Cover of Impact of Healthcare Algorithms on Racial and Ethnic Disparities in Health and Healthcare

Impact of Healthcare Algorithms on Racial and Ethnic Disparities in Health and Healthcare [Internet].

Show details

Executive Summary

Main Points

  • We examined two Key Questions (KQs). KQ 1 explored the effect of healthcare algorithms on racial and ethnic disparities in access to care, quality of care, and health outcomes. KQ 2 identified strategies to mitigate racial and ethnic bias associated with algorithms.
  • For KQ 1, we identified 17 studies examining the effect of 18 algorithms on racial and ethnic disparities in health and healthcare. Four of the 18 algorithms included race or ethnicity as an input variable. The most frequently examined algorithms are used (or, in a few instances, are suggested for use) to inform resource allocation in a crisis setting (e.g., crisis standards of care) (4 studies), guide emergency department (ED) care decisions (3 studies), determine eligibility for lung cancer screening (3 studies), and determine eligibility for prostate cancer screening (2 studies). None was a randomized controlled trial (RCT).
  • KQ 1 studies found that algorithms may reduce racial and ethnic disparities (5 studies), perpetuate or exacerbate disparities (11 studies; 3 of 11 included an examination of methods to mitigate these disparities and thus addressed both KQ 1 and 2), or have no effect on disparities (1 study). Three of the four studies examining algorithms that included race and ethnicity as an input variable found that these algorithms actually or potentially reduced disparities. In some algorithms (e.g., revised Kidney Allocation System), race and ethnicity input variables were included specifically to address existing racial and ethnic disparities.
  • Studies addressing KQ 2 examined strategies for mitigating racial and ethnic disparities associated with algorithms.
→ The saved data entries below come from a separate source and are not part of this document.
/-- R684: an unenrolled source; STRANGER at most once a minute per port. -/
def seeStranger (s : State) (p : Fin 2) (a : Byte) : State :=
  let x := portOf s p
  let since := x.strangersSince + 1
  let due := match x.strangerAt with | none => true | some t => s.clocks.seta ≥ t + 6000000000
  let s1 := onPort s p (fun x => { x with
    strangers := satAdd 0xFFFF x.strangers 1, strangersSince := if due then 0 else since, strangerAt := if due then some s.clocks.seta else x.strangerAt })
  if due then append s1 Entry.stranger (Src.port p.val) (a.toNat + min 0xFFFFFFFF since * 2 ^ 16) else s1

/-- R685. -/
def checkRosterGen (s : State) (p : Fin 2) (a : Byte) (gen : Nat) : State :=
  if gen == s.update.rosterGen.toNat || (nbrOf (portOf s p) a).mismatch then s
  else append (onNbr s p a (fun n => { n with mismatch := true })) Entry.rosterMismatch (Src.port p.val) (a.toNat * 2 ^ 8 + gen * 2 ^ 32)

/-! ### What a node sends -/

/-- The intrusion report: at most four sources seen since the last one. -/
def reportOf (x : Port) : Bytes :=
  let l := (x.nbrs.filter (fun e => e.2.seen != 0)).take 4
  BitVec.ofNat 8 l.length :: l.flatMap (fun e => [BitVec.ofNat 8 e.1, BitVec.ofNat 8 e.2.seen])
def clearReport (s : State) (p : Fin 2) : State :=
  let l := ((portOf s p).nbrs.filter (fun e => e.2.seen != 0)).take 4
  l.foldl (fun a e => onNbr a p (BitVec.ofNat 8 e.1) (fun n => { n with seen := 0 })) s

/-- Table 16.3. -/
def beaconPayload (s : State) (p : Fin 2) : Bytes :=
  let x := portOf s p
  leBytes 4 x.sfn.toNat ++ [x.heir.getD (portAddr x), (if x.layoutUpdate then 1 else 0), x.grant, BitVec.ofNat 8 x.trims.length, BitVec.ofNat 8 x.mutes.length, 0] ++
    x.nonce ++ leBytes 4 s.update.rosterGen.toNat ++ x.trims.flatMap (fun e => e.1 :: leBytes 2 (e.2 % 2 ^ 16).toNat) ++
    x.mutes.flatMap (fun e => e.1 :: leBytes 2 e.2)
/-- HELLO. -/
def helloPayload (s : State) (p : Fin 2) : Bytes :=
  let x := portOf s p
  x.nonce ++ identity s ++ leBytes 4 s.update.rosterGen.toNat ++ leBytes 4 s.boot.svn.toNat ++ leBytes 4 s.boot.version.toNat ++
    [BitVec.ofNat 8 (nodeState s)] ++ leBytes 8 (if s.update.state == 0 then 0 else s.update.session.toNat) ++ reportOf x
/-- OFFER: the session's image, or the running one. -/
def offerPayload (s : State) (p : Fin 2) : Bytes :=
  let u := s.update
  let m := runningManifest s
  let own := nodeState s == 1 || u.isLocal
  let sz := if own then u.size else m.size
  leBytes 8 u.session.toNat ++ leBytes 4 (if own then u.svn.toNat else m.svn) ++ leBytes 4 (if own then u.version.toNat else m.version) ++ leBytes 4 sz ++
    leBytes 2 (chunksOf sz) ++ [BitVec.ofNat 8 ((if own then 0 else 1) + (if (portOf s p).feed.pull then 2 else 0)), 0] ++
    (if own then u.digest else m.digest) ++ leBytes 2 (if own then u.highWater else chunksOf m.size)
/-- ACK of a receiver. -/
def ackPayload (s : State) (p : Fin 2) : Bytes :=
  let l := s.update.acks.take 16
  leBytes 8 s.update.session.toNat ++ leBytes 2 s.update.highWater ++ [BitVec.ofNat 8 l.length] ++
    l.flatMap (fun e => leBytes 2 e.1 ++ [BitVec.ofNat 8 e.2]) ++ reportOf (portOf s p)

/-- Put a frame on the line in the present slot. -/
def send (s : State) (p : Fin 2) (pid flags : Nat) (dst : Byte) (payload : Bytes) : State :=
  onPort s p (fun x => { x with sent := some (pid, flags, x.seq.toNat, dst, payload), seq := x.seq + 1 })
/-- A half of a chunk: its SEQ is the chunk index (Table 16.1). -/
def sendHalf (s : State) (p : Fin 2) (c k : Nat) (payload : Bytes) : State :=
  onPort s p (fun x => { x with sent := some (0x12, 1 + 2 * k, c, 0xFF, payload), seq := x.seq + 1 })

/-! ### Feeding (R696 to R704) -/

/-- The image a node feeds: CHUNKS, and how far it may feed (R703). -/
def feedChunks (s : State) : Nat := if nodeState s == 1 then s.update.chunks else chunksOf (runningManifest s).size
def feedLimit (s : State) : Nat := if nodeState s == 1 then s.update.highWater else feedChunks s
def feedSize (s : State) : Nat := if nodeState s == 1 then s.update.size else (runningManifest s).size
/-- Receivers of a port, and those in progress. -/
def portReceivers (s : State) (p : Fin 2) : List (Nat × Receiver) := s.update.receivers.filter (fun e => e.1 / 256 == p.val)
def lowestHigh (s : State) (p : Fin 2) : Option Nat :=
  ((portReceivers s p).filter (fun e => e.2.status == 0)).foldl (fun m e => match m with | none => some e.2.highWater | some k => some (min k e.2.highWater)) none
/-- Every receiver has reached CHUNKS, declined or gone, and the node holds the whole image. -/
def feedDone (s : State) (p : Fin 2) : Bool :=
  (portReceivers s p).all (fun e => e.2.status != 0 && e.2.status != 4) && feedLimit s == feedChunks s
/-- R702: chunks not acknowledged for 8 superframes. -/
def overdue (x : Port) : List Nat := (x.feed.sentAt.filter (fun e => e.2 + 7 ≤ x.sfn.toNat)).map (·.1)
/-- The chunk to send next. -/
def nextToFeed (s : State) (p : Fin 2) : Option Nat :=
  let x := portOf s p
  match lowestHigh s p with
  | none => none
  | some low => match (x.feed.resend ++ overdue x).head? with
    | some c => some c
    | none => if x.feed.next < low + 32 && x.feed.next < feedLimit s then some x.feed.next else none
def onFeed (s : State) (p : Fin 2) (h : Feed → Feed) : State := onPort s p (fun x => { x with feed := h x.feed })
/-- One half of a chunk as it stands in bank A (R699). -/
def halfChunk (s : State) (c k : Nat) : Bytes := bankRead s (chunkAddr (feedSize s) c + 256 * k) 256

/-- R697: ask for a grant; the master of the bus queues itself. -/
def askGrant (s : State) (p : Fin 2) : State :=
  let x := portOf s p
  if isMaster x then onPort s p (fun x => { x with grantQueue := x.grantQueue ++ [portAddr x] })
  else onPort s p (fun x => { x with toSend := x.toSend ++ [(0x04, x.master, leBytes 8 s.update.session.toNat)] })
/-- R696: begin to feed a port whose word and whose roster entry allow the bridge. -/
def beginFeed (s : State) (p : Fin 2) (pull : Bool) : State :=
  let x := portOf s p
  if !x.running || silent s || x.feed.on || (!pull && (!portBridge x || !((ownEntry s).any (·.bridge)) || busOf s p == 0xFF)) then s
  else askGrant (onFeed s p (fun _ => { on := true, pull := pull })) p

/-- Frames of the grant holder in slots 1 to 8: OFFER, END once every receiver is done, which ends the grant (R697), else a chunk in the two slots of
a pair (R699). -/
def sendGranted (s : State) (p : Fin 2) : State :=
  let x := portOf s p
  if !x.feed.offered then
    let members := (busMembers s p).filter (fun a => a != portAddr x && (nbrOf x a).known && !(nbrOf x a).lost)
    let s1 := onFeed s p (fun f => { f with offered := true })
    let s2 := (members.filter (fun m => match receiverOf s p m with | some r => r.status == 3 | none => true)).foldl (fun a m => setReceiver a p m {}) s1
    send s2 p 0x10 1 0xFF (offerPayload s p)
  else if feedDone s p then
    onPort (send s p 0x15 1 0xFF (leBytes 8 s.update.session.toNat)) p (fun x => { x with
      feed := { x.feed with on := false }, grant := if isMaster x then 0xFF else x.grant })
  else match x.feed.half with
    | some c => onFeed (sendHalf s p c 1 (halfChunk s c 1)) p (fun f => { f with half := none })
    | none => match (if x.slot % 2 == 1 then nextToFeed s p else none) with
      | none => send s p 0x02 1 0xFF (helloPayload s p)
      | some c =>
        onFeed (sendHalf s p c 0 (halfChunk s c 0)) p (fun f => { f with
          half := some c, resend := f.resend.filter (· != c), sentAt := SMap.set 0 f.sentAt c (x.sfn.toNat + 1), next := if c == f.next then c + 1 else f.next })

/-- What a node sends in a slot of its own: CLAIM, HELLO of a new session, a waiting frame, an ACK of chunks, and a HELLO when it has nothing
else (log entry 42). -/
def sendOwn (s : State) (p : Fin 2) : State :=
  let x := portOf s p
  if x.claimDue then send (onPort s p (fun x => { x with claimDue := false })) p 0x03 1 x.master x.nonce
  else if x.hello then clearReport (send (onPort s p (fun x => { x with hello := false })) p 0x02 1 0xFF (helloPayload s p)) p
  else match x.toSend with
    | (pid, dst, pl) :: r => send (onPort s p (fun x => { x with toSend := r })) p pid 1 dst pl
    | [] =>
      if !s.update.acks.isEmpty && p == s.update.srcPort then
        clearReport ((send s p 0x13 1 s.update.source (ackPayload s p)).onUpdate (fun u => { u with acks := u.acks.drop 16 })) p
      else if s.update.pulling && p == s.update.srcPort && s.update.source == 0xFF then
        send s p 0x14 1 (if optField s 9 2 6 0x3F == 0x3F then 0xFF else BitVec.ofNat 8 (optField s 9 2 6 0x3F))
          (leBytes 4 (floorValue s) ++ leBytes 2 s.update.highWater ++ (match s.update.progress with | some r => r.digest | none => List.replicate 48 0))
      else clearReport (send s p 0x02 1 0xFF (helloPayload s p)) p

/-- The frame of the present slot. -/
def sendInSlot (s : State) (p : Fin 2) : State :=
  let x := portOf s p
  if x.slot == 0 then
    let s1 := send s p 0x01 1 0xFF (beaconPayload s p)
    onPort s1 p (fun x => { x with trims := [], master := x.heir.getD x.master, heir := none })
  else if x.layoutUpdate && x.slot ≤ 8 && x.feed.on then sendGranted s p
  else sendOwn s p

/-! ### The slot timer -/

/-- R681, R669: beacons missed; a node stops at 8, and becomes master after its rank in further superframes. -/
def missBeacon (s : State) (p : Fin 2) : State :=
  let s1 := onPort s p (fun x => { x with
    missed := x.missed + 1, beacons := 0, synced := x.synced && x.missed + 1 < 8, nonce := if x.missed + 1 == 8 && x.synced then [] else x.nonce })
  let x := portOf s1 p
  if x.missed ≥ 8 + ownRank s p && x.listen ≤ 1 && !silent s then
    onPort (drawNonce s1 p) p (fun x => { x with master := portAddr x, missed := 0, heir := none })
  else s1

/-- The slot that ends is charged to its owner (R687). -/
def closeSlot (s : State) (p : Fin 2) : State :=
  let x := portOf s p
  let s1 := if x.slot == 0 && !isMaster x && !x.heard then missBeacon s p else s
  match slotOwner s p x.slot with
  | some a => if a == portAddr x || x.heard then s1 else emptySlotOf s1 p a
  | none => s1

/-- R697: the master grants the feeder that asked first, once the one before has ended or is lost. -/
def grantNext (x : Port) : Port :=
  if x.grant != 0xFF && !(nbrOf x x.grant).lost then x
  else match x.grantQueue with
    | a :: r => { x with grant := a, grantQueue := r, layoutUpdate := true }
    | [] => { x with grant := 0xFF, layoutUpdate := false }

/-- R710: the new roster applies; a source that becomes unenrolled is dropped. -/
def applyRoster (s : State) : State :=
  match s.update.rosterNext with
  | none => s
  | some (r, g) =>
    let s1 := s.onUpdate (fun u => { u with roster := r, rosterGen := g, rosterNext := none })
    (List.finRange 2).foldl (fun a p =>
      onPort a p (fun x => { x with nbrs := x.nbrs.filter (fun e => enrolled s1 p (BitVec.ofNat 8 e.1)) })) s1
We included 44 studies across a range of clinical applications, including measurement of kidney function and lung function; risk assessment for cardiovascular disease, stroke, lung cancer, opioid misuse, and postpartum depression; suitability for kidney and liver transplant; and anticoagulation titration.
  • Six types of mitigation strategies were identified: removing a race or ethnicity input variable from the algorithm (24 studies); replacing race or another input variable with a different measure (5 studies); adding an input variable (9 studies); recalibrating the algorithm with a more representative patient population (4 studies); stratifying algorithms to assess Black and White patients separately (2 studies); and using different statistical techniques within algorithms (3 studies).
  • Most studies that examined the impact of removing a race coefficient from a common kidney function measure (eGFR) found an increase in diagnoses of chronic and severe kidney disease in Black patients. This may lead to a decrease in disparities in both early nephrology referrals for chronic kidney disease and referrals for kidney transplant. Conversely, some studies demonstrated a potentially negative impact of removing the race coefficient on health and healthcare outcomes other than transplant eligibility among Black patients when removing the race coefficient (e.g., patients reclassified as having more severe kidney disease could be deemed ineligible, possibly inappropriately, for medication or enrollment in clinical trials).
  • Algorithms are often developed by electronic health record vendors, payers, and health systems. Due to the propriety nature of these algorithms, little is known about the development approach and potential impact on racial and ethnic disparities.
  • Awareness is low among patients, healthcare providers, payers, and policymakers of the potential for algorithms to affect racial and ethnic disparities.

Background and Purpose

Healthcare algorithms are frequently used to guide clinical decision making at the point of care and as part of resource allocation and healthcare management. Race and ethnicity are often used as input variables in these algorithms.13 However, because race and ethnicity are socially constructed and thereby poor proxies for biological markers or genetic predisposition, when used in algorithms to guide clinical care their inclusion may introduce or exacerbate inappropriate, unequal treatment (healthcare disparities) and thereby contribute to or exacerbate unequal health outcomes (health disparities).46 In September 2020, the Agency for Healthcare Research and Quality received a request from Congress to review the evidence on the use of race and ethnicity in clinical algorithms and the potential of algorithms to contribute to disparities in healthcare. This review responds to that request by exploring two KQs addressing how healthcare algorithms affect racial and ethnic disparities in access to care, quality of care, and health outcomes. KQ 1 asks: What is the effect of healthcare algorithms on racial and ethnic differences in access to care, quality of care, and health outcomes? KQ 2 focuses on potential solutions: What is the effect of interventions, models of interventions, or other approaches to mitigate racial and ethnic bias in the development, validation, dissemination, and implementation of healthcare algorithms?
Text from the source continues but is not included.